**Material shown**
_ _ _ _ _

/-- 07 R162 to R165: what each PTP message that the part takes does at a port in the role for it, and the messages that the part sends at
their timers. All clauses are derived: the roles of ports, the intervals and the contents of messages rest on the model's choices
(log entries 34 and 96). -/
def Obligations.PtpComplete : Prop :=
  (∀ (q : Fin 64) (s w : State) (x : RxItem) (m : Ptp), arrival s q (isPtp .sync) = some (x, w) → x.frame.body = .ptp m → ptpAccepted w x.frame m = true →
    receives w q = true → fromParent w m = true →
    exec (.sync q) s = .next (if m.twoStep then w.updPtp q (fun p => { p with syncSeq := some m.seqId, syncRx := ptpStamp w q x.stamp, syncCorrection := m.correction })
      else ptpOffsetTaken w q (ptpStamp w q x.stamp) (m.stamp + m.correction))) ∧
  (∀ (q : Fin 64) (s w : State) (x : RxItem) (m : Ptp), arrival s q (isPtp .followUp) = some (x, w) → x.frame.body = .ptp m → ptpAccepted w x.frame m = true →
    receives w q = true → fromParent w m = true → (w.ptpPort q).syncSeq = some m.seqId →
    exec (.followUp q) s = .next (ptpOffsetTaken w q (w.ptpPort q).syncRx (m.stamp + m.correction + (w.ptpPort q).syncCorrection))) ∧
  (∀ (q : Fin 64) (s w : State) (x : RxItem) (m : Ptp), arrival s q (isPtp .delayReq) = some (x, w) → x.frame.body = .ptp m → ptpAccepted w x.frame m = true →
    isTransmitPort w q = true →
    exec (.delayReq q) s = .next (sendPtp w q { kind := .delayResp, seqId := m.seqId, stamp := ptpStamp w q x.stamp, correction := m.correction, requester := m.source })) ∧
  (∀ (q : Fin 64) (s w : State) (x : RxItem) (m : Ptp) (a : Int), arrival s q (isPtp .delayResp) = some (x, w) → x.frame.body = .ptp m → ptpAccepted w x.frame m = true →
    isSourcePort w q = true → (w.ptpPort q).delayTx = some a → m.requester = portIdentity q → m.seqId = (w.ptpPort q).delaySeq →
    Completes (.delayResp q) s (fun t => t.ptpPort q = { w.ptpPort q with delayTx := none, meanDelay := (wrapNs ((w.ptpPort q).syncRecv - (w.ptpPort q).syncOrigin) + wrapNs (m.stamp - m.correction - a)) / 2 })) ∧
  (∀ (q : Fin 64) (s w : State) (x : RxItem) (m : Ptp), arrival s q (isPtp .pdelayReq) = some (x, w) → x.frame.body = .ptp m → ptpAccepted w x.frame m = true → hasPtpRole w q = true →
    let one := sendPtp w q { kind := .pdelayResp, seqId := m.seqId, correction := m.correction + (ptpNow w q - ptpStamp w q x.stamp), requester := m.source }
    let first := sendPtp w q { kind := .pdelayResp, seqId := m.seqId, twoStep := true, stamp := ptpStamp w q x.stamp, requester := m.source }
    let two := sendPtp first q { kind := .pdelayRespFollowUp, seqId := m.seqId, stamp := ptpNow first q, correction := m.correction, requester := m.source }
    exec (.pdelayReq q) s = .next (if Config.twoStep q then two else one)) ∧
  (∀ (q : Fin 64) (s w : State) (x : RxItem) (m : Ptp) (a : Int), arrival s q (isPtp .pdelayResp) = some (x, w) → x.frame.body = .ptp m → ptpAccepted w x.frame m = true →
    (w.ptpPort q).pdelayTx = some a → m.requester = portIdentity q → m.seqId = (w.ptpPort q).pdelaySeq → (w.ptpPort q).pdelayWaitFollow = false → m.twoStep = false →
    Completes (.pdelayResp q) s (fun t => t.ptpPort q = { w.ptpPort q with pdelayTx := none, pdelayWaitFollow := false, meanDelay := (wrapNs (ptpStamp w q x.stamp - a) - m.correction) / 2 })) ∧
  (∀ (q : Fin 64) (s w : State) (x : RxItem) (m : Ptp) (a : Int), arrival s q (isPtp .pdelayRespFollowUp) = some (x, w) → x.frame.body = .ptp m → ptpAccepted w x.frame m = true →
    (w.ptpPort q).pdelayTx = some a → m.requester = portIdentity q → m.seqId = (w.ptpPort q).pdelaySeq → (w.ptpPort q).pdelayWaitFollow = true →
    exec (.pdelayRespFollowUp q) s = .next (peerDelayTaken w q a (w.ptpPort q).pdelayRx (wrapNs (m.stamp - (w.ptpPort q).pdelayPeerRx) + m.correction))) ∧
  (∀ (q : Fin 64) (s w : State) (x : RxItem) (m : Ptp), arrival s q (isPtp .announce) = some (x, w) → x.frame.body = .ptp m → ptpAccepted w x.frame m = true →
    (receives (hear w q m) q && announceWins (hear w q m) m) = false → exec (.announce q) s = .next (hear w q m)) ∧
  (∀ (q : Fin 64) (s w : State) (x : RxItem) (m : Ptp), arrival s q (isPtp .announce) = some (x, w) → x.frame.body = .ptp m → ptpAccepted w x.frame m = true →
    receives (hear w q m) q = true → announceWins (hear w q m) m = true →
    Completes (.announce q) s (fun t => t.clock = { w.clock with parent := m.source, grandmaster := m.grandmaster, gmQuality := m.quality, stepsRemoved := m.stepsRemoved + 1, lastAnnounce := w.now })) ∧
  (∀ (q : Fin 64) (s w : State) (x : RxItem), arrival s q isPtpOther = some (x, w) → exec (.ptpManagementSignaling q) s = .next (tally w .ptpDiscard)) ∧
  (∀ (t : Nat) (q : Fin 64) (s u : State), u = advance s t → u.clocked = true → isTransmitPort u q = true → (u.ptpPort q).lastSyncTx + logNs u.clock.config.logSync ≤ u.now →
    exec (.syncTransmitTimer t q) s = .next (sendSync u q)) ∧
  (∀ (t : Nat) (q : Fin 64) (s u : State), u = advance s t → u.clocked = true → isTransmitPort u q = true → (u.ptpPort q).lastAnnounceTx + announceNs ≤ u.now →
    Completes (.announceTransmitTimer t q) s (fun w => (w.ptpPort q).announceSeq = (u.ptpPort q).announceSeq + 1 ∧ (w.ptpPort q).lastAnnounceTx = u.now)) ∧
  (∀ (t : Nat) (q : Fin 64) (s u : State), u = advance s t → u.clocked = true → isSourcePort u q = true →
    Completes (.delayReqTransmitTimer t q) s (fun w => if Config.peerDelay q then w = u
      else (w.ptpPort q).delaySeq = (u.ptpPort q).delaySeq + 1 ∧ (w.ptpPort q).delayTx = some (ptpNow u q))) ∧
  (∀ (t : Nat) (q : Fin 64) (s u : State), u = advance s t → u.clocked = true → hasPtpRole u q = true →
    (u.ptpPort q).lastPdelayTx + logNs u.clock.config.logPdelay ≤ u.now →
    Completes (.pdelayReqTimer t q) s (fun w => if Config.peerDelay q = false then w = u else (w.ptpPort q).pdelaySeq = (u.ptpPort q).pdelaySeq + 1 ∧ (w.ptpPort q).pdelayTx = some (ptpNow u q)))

_ _ _ _ _

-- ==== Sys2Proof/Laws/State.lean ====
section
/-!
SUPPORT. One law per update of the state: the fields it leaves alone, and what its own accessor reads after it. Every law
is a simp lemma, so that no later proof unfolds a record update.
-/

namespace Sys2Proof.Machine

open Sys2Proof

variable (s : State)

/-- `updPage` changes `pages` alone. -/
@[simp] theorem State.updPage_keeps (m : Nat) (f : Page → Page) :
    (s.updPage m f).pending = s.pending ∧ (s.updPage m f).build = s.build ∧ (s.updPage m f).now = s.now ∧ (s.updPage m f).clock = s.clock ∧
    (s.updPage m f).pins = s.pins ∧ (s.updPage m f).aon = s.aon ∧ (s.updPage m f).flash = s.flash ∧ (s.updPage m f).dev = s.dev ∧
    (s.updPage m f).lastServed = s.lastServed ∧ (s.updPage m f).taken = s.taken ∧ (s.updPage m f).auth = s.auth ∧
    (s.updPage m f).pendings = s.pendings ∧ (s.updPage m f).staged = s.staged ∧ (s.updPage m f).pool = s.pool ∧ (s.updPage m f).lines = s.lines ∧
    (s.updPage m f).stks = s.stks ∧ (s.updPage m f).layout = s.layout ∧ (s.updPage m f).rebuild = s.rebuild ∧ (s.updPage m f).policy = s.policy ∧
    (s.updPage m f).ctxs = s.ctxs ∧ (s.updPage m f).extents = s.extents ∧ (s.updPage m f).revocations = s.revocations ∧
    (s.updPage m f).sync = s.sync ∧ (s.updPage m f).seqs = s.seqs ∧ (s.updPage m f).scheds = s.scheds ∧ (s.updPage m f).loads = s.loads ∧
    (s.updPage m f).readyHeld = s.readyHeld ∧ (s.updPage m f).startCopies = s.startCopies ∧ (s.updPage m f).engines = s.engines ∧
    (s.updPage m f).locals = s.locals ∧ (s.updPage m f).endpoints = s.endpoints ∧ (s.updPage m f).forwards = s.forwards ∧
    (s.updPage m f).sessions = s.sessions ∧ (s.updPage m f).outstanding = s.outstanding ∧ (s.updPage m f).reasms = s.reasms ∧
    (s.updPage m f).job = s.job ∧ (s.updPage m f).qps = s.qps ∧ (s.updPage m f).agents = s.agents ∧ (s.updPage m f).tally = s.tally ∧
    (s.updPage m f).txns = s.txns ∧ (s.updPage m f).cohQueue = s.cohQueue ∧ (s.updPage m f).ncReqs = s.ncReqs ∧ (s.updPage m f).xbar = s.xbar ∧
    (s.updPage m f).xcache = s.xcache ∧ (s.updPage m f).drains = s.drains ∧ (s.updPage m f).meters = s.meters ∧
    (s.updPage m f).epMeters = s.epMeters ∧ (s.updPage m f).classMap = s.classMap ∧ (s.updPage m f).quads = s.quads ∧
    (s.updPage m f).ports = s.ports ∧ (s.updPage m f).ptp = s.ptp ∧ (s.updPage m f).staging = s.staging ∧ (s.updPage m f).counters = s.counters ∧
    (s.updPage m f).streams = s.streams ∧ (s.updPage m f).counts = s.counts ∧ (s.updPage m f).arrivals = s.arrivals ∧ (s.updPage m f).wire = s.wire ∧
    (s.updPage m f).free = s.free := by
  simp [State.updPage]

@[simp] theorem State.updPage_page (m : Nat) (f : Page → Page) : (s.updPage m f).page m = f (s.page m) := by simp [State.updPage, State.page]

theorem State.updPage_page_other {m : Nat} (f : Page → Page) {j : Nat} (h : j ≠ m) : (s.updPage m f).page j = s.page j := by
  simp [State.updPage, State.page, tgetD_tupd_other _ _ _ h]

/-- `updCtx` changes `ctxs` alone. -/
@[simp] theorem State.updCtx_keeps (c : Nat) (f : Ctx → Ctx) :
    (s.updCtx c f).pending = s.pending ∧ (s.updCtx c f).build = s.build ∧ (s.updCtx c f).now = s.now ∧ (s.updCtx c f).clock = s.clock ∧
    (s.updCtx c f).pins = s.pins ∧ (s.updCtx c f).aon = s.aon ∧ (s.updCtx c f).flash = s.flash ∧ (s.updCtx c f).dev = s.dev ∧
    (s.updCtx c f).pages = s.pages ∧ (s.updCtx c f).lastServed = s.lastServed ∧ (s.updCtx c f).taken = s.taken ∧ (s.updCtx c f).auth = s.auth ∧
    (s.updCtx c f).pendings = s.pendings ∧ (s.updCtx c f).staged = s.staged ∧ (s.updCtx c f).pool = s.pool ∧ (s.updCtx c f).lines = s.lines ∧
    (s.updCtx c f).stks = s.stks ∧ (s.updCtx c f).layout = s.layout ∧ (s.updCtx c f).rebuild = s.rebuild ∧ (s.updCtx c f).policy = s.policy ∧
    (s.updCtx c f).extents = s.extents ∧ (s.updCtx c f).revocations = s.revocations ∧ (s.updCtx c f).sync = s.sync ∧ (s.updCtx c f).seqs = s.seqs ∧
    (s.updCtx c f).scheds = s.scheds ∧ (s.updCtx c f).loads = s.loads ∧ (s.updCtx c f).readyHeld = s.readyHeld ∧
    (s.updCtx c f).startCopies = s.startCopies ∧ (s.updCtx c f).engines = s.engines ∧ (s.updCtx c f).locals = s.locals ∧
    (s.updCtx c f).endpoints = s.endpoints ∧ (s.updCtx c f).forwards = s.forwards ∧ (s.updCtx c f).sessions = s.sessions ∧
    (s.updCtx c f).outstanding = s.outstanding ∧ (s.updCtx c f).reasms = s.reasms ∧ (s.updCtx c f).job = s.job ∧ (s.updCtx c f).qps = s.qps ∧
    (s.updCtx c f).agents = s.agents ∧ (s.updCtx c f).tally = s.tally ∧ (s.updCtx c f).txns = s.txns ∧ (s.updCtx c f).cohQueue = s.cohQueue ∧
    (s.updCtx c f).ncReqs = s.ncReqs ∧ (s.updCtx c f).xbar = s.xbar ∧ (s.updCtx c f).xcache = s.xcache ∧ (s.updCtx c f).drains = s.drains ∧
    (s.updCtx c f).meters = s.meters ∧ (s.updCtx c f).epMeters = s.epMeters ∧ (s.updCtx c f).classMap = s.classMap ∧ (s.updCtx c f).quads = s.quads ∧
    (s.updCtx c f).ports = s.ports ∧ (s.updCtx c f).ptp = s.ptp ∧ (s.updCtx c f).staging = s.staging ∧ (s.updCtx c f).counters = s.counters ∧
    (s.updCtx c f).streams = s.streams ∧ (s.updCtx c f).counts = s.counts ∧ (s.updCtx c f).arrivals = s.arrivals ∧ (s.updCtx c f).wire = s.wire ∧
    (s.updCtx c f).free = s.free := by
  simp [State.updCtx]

_ _ _ _ _

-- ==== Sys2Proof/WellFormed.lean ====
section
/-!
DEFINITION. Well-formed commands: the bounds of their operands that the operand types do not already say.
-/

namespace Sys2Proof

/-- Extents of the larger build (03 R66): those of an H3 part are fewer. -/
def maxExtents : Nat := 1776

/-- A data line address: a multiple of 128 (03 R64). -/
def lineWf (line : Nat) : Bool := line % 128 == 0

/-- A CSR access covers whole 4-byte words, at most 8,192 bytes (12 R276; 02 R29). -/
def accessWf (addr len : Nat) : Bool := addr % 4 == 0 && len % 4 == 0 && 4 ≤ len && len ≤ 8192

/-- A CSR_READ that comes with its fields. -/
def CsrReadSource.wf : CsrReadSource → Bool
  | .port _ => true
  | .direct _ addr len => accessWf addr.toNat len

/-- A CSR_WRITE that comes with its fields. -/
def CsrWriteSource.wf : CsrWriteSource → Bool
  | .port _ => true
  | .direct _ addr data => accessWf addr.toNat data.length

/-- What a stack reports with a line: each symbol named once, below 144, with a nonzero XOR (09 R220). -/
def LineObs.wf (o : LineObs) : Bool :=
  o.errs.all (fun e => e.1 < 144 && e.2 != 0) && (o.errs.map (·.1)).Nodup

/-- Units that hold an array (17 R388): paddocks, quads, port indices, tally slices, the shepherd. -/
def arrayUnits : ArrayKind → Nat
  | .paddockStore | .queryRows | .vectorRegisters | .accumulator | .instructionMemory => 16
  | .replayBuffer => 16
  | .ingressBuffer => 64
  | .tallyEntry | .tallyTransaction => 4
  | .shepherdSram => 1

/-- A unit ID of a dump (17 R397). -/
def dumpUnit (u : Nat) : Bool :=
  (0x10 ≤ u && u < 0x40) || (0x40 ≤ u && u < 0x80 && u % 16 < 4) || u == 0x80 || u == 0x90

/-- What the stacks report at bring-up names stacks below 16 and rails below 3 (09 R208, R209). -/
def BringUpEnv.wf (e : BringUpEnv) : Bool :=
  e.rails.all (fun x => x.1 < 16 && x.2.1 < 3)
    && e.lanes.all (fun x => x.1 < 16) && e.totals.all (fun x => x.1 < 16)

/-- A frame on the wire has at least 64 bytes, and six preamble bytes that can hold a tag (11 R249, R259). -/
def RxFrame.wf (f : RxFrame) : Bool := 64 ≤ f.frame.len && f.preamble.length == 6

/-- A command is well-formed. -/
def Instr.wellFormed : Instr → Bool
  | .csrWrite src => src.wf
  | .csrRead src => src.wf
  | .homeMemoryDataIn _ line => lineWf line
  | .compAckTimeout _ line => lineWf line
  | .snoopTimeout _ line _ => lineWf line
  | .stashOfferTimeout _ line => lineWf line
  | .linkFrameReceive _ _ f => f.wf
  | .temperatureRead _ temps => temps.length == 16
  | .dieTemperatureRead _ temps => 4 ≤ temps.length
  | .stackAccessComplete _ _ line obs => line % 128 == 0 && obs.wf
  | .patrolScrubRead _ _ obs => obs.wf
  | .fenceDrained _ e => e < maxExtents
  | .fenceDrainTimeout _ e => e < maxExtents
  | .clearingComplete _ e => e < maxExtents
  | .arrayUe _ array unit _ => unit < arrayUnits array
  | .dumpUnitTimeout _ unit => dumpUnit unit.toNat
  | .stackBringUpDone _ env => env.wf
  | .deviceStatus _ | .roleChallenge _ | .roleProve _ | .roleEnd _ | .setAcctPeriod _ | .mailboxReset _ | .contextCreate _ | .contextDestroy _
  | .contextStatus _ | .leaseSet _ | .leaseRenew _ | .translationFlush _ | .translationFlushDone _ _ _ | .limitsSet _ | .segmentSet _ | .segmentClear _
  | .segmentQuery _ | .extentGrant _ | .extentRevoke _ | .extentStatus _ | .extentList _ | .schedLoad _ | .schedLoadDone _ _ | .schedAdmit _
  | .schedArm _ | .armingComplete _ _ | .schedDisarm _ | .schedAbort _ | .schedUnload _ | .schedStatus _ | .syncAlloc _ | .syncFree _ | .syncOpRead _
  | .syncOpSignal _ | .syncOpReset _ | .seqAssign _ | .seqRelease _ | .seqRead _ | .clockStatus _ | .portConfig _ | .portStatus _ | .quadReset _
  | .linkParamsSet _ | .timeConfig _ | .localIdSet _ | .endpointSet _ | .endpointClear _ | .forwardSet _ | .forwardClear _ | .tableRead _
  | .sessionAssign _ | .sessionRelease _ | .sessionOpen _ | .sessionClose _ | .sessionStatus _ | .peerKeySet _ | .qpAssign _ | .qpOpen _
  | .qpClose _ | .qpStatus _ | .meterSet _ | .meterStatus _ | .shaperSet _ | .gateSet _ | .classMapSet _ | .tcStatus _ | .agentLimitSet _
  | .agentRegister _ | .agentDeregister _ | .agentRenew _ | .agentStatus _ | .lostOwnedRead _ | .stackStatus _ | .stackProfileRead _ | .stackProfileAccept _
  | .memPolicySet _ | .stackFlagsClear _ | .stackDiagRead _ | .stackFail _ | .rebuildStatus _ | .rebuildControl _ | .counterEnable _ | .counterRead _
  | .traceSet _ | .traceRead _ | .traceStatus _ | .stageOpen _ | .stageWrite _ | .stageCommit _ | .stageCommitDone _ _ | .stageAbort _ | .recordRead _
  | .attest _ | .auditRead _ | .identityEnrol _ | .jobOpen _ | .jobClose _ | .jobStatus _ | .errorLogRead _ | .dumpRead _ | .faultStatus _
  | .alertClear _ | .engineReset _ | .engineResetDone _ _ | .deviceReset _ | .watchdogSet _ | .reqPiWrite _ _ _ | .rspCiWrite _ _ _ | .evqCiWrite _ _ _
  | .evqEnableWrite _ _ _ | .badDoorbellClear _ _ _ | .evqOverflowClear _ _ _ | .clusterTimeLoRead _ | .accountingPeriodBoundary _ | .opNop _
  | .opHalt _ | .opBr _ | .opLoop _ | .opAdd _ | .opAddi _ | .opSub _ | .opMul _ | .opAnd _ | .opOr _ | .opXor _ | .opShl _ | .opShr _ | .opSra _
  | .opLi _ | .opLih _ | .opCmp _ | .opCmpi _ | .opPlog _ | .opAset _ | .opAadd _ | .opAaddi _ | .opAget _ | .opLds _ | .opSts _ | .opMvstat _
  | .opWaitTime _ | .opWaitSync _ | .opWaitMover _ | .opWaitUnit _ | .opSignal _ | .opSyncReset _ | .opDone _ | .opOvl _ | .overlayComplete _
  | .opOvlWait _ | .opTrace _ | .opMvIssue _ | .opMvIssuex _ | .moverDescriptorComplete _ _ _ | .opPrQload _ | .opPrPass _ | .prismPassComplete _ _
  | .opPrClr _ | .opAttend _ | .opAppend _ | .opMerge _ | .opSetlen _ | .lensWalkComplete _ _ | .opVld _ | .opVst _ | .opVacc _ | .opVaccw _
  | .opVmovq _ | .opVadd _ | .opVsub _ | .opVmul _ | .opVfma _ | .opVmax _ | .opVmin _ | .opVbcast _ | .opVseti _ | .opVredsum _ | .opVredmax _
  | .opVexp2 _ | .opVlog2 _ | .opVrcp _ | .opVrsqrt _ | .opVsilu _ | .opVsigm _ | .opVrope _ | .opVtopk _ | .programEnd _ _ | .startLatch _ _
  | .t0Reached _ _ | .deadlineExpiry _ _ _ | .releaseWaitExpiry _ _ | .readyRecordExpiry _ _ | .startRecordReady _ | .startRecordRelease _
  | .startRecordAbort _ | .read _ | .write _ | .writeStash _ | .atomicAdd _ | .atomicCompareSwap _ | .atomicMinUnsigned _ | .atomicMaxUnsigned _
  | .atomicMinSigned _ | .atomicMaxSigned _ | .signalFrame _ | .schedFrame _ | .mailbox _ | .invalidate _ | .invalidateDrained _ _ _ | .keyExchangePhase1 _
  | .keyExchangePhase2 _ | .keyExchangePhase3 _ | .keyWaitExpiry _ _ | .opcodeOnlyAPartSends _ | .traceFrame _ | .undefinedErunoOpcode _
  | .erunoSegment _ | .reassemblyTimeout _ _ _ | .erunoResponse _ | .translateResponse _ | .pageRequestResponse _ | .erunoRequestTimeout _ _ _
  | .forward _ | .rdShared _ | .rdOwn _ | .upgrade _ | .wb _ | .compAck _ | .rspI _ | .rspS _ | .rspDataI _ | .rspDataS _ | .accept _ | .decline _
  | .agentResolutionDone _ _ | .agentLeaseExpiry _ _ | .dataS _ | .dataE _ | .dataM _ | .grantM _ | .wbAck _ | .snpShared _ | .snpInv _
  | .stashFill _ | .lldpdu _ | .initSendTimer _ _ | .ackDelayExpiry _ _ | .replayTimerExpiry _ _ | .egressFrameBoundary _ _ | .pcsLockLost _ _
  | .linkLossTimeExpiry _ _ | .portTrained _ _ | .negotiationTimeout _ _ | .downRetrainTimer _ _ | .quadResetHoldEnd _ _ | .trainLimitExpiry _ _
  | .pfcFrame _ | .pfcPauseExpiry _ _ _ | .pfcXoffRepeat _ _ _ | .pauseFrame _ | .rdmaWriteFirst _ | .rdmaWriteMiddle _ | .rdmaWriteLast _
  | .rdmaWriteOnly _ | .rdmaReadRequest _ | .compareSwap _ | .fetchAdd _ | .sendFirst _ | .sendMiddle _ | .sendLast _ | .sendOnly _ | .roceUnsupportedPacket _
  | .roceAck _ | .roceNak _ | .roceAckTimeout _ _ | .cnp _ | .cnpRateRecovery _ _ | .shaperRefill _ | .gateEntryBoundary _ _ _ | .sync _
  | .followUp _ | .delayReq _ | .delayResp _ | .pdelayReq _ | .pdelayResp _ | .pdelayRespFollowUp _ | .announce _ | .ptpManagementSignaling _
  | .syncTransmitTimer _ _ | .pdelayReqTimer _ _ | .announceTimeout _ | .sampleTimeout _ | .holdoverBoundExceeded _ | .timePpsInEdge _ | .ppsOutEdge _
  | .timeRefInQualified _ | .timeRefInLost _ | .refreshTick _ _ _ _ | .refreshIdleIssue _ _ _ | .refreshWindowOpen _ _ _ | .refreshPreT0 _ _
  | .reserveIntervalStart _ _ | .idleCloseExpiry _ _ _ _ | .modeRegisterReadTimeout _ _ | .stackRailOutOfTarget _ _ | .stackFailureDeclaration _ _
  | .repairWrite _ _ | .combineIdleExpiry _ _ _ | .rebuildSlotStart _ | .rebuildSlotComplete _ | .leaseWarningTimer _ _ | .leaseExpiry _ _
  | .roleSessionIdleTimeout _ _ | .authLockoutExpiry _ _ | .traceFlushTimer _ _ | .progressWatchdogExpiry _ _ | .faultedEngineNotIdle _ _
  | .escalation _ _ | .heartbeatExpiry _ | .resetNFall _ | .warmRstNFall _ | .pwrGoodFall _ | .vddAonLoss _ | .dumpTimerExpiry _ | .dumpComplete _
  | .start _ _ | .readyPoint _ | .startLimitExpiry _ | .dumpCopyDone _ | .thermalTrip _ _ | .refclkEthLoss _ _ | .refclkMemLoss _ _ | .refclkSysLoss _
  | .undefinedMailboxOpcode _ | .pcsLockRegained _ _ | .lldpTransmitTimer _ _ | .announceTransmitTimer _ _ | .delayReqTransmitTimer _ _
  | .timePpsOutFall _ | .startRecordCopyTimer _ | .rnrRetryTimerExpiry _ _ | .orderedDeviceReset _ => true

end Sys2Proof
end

_ _ _ _ _

**What is being asked**
Find the line with "Completes (.delayResp q)" in the entries above. Retype it and each line after it, exactly, through the line with "hasPtpRole w q = true →", and stop there.

**Reply to the task**
    Completes (.delayResp q) s (fun t => t.ptpPort q = { w.ptpPort q with delayTx := none, meanDelay := (wrapNs ((w.ptpPort q).syncRecv - (w.ptpPort q).syncOrigin) + wrapNs (m.stamp - m.correction - a)) / 2 })) ∧
  (∀ (q : Fin 64) (s w : State) (x : RxItem) (m : Ptp), arrival s q (isPtp .pdelayReq) = some (x, w) → x.frame.body = .ptp m → ptpAccepted w x.frame m = true → hasPtpRole w q = true →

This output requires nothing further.